DIRECTIONS
Show each line of the data below that has the string "leaves" in it.

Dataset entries
-- ==== Sys2Proof/Machine/Ops.lean ====
section
/-! DEFINITION. The named operations that every block's meaning uses: tables, sets of agents, arrival order, error records,
the egress queue and the identifier set, generation counts and the commit drain, and the slots of the tracker. -/

namespace Sys2Proof.Machine

/-! ## Tables, sets and lists -/

/-- The element of a table at an index. -/
def peek {α : Type} {n : Nat} (v : Vector α n) (i : Fin n) : α := v[i.val]

/-- A table with one element replaced. -/
def poke {α : Type} {n : Nat} (v : Vector α n) (i : Fin n) (a : α) : Vector α n := v.set i.val a

/-- Whether an agent is in a set. -/
def hasAgent (m : AgentSet) (a : Agent) : Bool := m.getLsbD a.val

/-- A set with an agent put in. -/
def addAgent (m : AgentSet) (a : Agent) : AgentSet := m ||| BitVec.twoPow 8 a.val

/-- A set with an agent taken out. -/
def dropAgent (m : AgentSet) (a : Agent) : AgentSet := m &&& ~~~ BitVec.twoPow 8 a.val

/-- The eight agents, lowest first. -/
def allAgents : List Agent := List.finRange 8
/-- The four ports, D0 to D3. -/
def allPorts : List Port := List.finRange 4
/-- The 64 slots, lowest first. -/
def allSlots : List SlotId := List.finRange 64
/-- The eight buffers, lowest first. -/
def allBuffers : List BufferId := List.finRange 8
/-- The 64 vectors, lowest first. -/
def allVectors : List VectorId := List.finRange 64
/-- The 32 window entries of a bank, lowest first. -/
def allWindows : List WindowId := List.finRange 32

/-- A list of slots without one of them. -/
def without {α : Type} [DecidableEq α] (a : α) (l : List α) : List α := l.filter (fun b => b ≠ a)

/-! ## Arrival order (R26) -/

/-- R26: `a` is earlier than `b` when `b` minus `a`, modulo 2^32 and read as a signed quantity, is above 0. -/
def earlier (a b : Arrival) : Bool := decide (0 < (b - a).toInt)

/-- A list of slots in arrival order, with `i` put at its arrival-number position (R62, R82, R110). -/
def insertByArrival (number : SlotId → Arrival) (i : SlotId) : List SlotId → List SlotId
  | [] => [i]
  | j :: rest => if earlier (number i) (number j) then i :: j :: rest else j :: insertByArrival number i rest

/-- Slots in arrival order, with others put at their arrival-number positions. -/
def mergeByArrival (number : SlotId → Arrival) (others l : List SlotId) : List SlotId :=
  others.foldl (fun acc i => insertByArrival number i acc) l

/-! ## Error records (R177) -/

/-- R177, R178: a record joins the newest end, stamped with the bridge time, or is lost and sets the overflow flag. Vector 0
is raised at the end of the event (`raiseOnFirstRecord`, R148, R151). -/
def storeRecord (b : RecordBody) (s : State) : State :=
  if s.records.length < Config.recordQueueSize then
    { s with records := s.records ++ [{ time := s.bridgeTime, body := b }] }
  else { s with overflow := true }

/-! ## Egress queue and identifiers (R25, R36) -/

/-- R36: a packet is placed at the end of the egress queue. -/
def appendEgress (p : EgressPacket) (s : State) : State := { s with egress := s.egress ++ [p] }

/-- The place of an identifier among the 256 (R25). -/
def idIndex (a : Agent) (t : Tag) : Fin 256 := ⟨a.val * 32 + t.val, by omega⟩

/-- Whether an identifier is outstanding (R25). -/
def outstanding (a : Agent) (t : Tag) (s : State) : Bool := peek s.ids (idIndex a t)

/-- An identifier enters the set (R25). -/
def takeIdentifier (a : Agent) (t : Tag) (s : State) : State := { s with ids := poke s.ids (idIndex a t) true }

/-- R25: a completion is appended and its identifier leaves the set in the same event. -/
def appendCompletion (c : Completion) (s : State) : State :=
  { appendEgress (.completion c) s with ids := poke s.ids (idIndex c.agent c.tag) false }

/-- The number of identifiers in the set (R179). -/
def identifierCount (s : State) : Nat := s.ids.toList.countP id

/-! ## Banks, generations and the commit drain (R1, R12, R17) -/

/-- The bank used for decoding (R1). -/
def activeEntries (s : State) : Vector WindowEntry 32 :=
  match s.activeBank with
  | .a => s.bankA
  | .b => s.bankB

/-- The bank of a name (R15). -/
def bankOf (name : BankName) (s : State) : Vector WindowEntry 32 :=
  match name with
  | .a => s.bankA
  | .b => s.bankB

/-- The staged bank with one entry replaced (R14). -/
def stageEntry (i : WindowId) (w : WindowEntry) (s : State) : State :=
  match s.activeBank with
  | .a => { s with bankB := poke s.bankB i w }
  | .b => { s with bankA := poke s.bankA i w }

/-- R17: every entry of the staged bank becomes a copy of the active bank's. -/
def copyActiveBank (s : State) : State :=
  match s.activeBank with
  | .a => { s with bankB := s.bankA }
  | .b => { s with bankA := s.bankB }

/-- R17, R19: the drain ends: the staged bank is the copy, the record is None, and the commit's Done is appended unless it is
suppressed. -/
def endDrain (s : State) : State :=
  match s.drain with
  | none => s
  | some d =>
    let ended : State := { copyActiveBank s with drain := none }
    if d.suppressed then ended
    else appendCompletion { agent := d.agent, tag := d.tag, status := .done, data := [], words := [] } ended

/-- The place of a generation among the 256. -/
def genIndex (g : Generation) : Fin 256 := ⟨g.toNat, g.isLt⟩

/-- The outstanding count of a generation (R12). -/
def countOf (g : Generation) (s : State) : Nat := peek s.counts (genIndex g)

/-- R17: the drain ends if it is running and the drained generation's count is 0. -/
def endDrainIfDone (s : State) : State :=
  match s.drain with
  | none => s
  | some d => if countOf d.generation s = 0 then endDrain s else s

/-- R12: an item of a generation becomes outstanding. -/
def countUp (g : Generation) (s : State) : State := { s with counts := poke s.counts (genIndex g) (countOf g s + 1) }

/-- R12, R17: an item of a generation has left; the decrease that brings the drained generation's count to 0 ends the drain. -/
def countDown (g : Generation) (s : State) : State :=
  let s1 : State := { s with counts := poke s.counts (genIndex g) (countOf g s - 1) }
  match s.drain with
  | none => s1
  | some d => if d.generation = g then endDrainIfDone s1 else s1

/-! ## Slots (R55, R56) -/

/-- The record of a slot, absent while it is FREE. -/
def slotUse (s : State) (i : SlotId) : Option SlotUse := (peek s.slots i).use

/-- A slot with another record, its epoch kept. -/
def putUse (i : SlotId) (u : Option SlotUse) (s : State) : State :=
  { s with slots := poke s.slots i { epoch := (peek s.slots i).epoch, use := u } }

/-- The arrival number of the request a slot holds. -/
def arrivalOf (s : State) (i : SlotId) : Arrival :=
  match slotUse s i with
  | some u => u.arrival
  | none => 0

/-- R55: the downstream tag of a slot: its number multiplied by 4, plus its epoch. -/
def downstreamTag (s : State) (i : SlotId) : BitVec 8 := BitVec.ofNat 6 i.val ++ (peek s.slots i).epoch

/-- A read or an exclusive read, whose completion carries data (R35). -/
def returnsData : SlotKind → Bool
  | .read => true
  | .exclusiveRead => true
  | .nonPostedWrite => false
  | .exclusiveWrite => false

/-- R35: the data of a completion whose status is not Done. -/
def failData (k : SlotKind) (length : Nat) : List Byte := if returnsData k then List.replicate length 0xFF#8 else []

/-- R69: the completion of a slot's request is appended, unless the slot is muted. -/
def reply (u : SlotUse) (st : Status) (data : List Byte) (s : State) : State :=
  if u.mute then s else appendCompletion { agent := u.agent, tag := u.tag, status := st, data, words := [] } s

/-- R69: a slot becomes FREE and its generation's count decreases. -/
def freeSlot (i : SlotId) (s : State) : State :=
  match slotUse s i with
  | none => s
  | some u => countDown u.generation (putUse i none s)

/-- R69: a slot is answered and becomes FREE. -/
def answerSlot (i : SlotId) (st : Status) (data : List Byte) (s : State) : State :=
  match slotUse s i with
  | none => s
  | some u => freeSlot i (reply u st data s)

/-- A slot leaves the waiting order, the fence-waiting order, the dispatch list or the follower list that holds it
(R62, R71, R82, R110). -/
def leaveLists (i : SlotId) (u : SlotUse) (s : State) : State :=
  match u.state with
  | .lockWait => { s with waiting := poke s.waiting u.port (without i (peek s.waiting u.port)) }
  | .fenceWait => { s with fenceOrder := without i s.fenceOrder }
  | .ready => { s with dispatch := poke s.dispatch u.port (without i (peek s.dispatch u.port)) }
  | .fillWait =>
    match u.fillLink with
    | some (.follower b) =>
      { s with
        buffers := poke s.buffers b
          (match peek s.buffers b with
          | .filling k l fs => .filling k l (without i fs)
          | .stale k l fs => .stale k l (without i fs)
          | other => other) }
    | _ => s
  | .sent => s
  | .assembling => s
  | .orphaned => s

/-! ## Time (R70, R119, R182) -/

/-- The bridge time a programmed duration after a bridge time, in units of 16 µs (R70). -/
def after (t : Time) (d : Duration) : Time := t + d.setWidth 32 * 16

/-- R182: whether a timer's expiry time has come; the comparison is modulo 2^32, so it holds across the wrap (log 4). -/
def due (now expiry : Time) : Bool := decide (0 ≤ (now - expiry).toInt)

end Sys2Proof.Machine
end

COMPLETED EXERCISE
/-- R25: a completion is appended and its identifier leaves the set in the same event. -/
/-- A slot leaves the waiting order, the fence-waiting order, the dispatch list or the follower list that holds it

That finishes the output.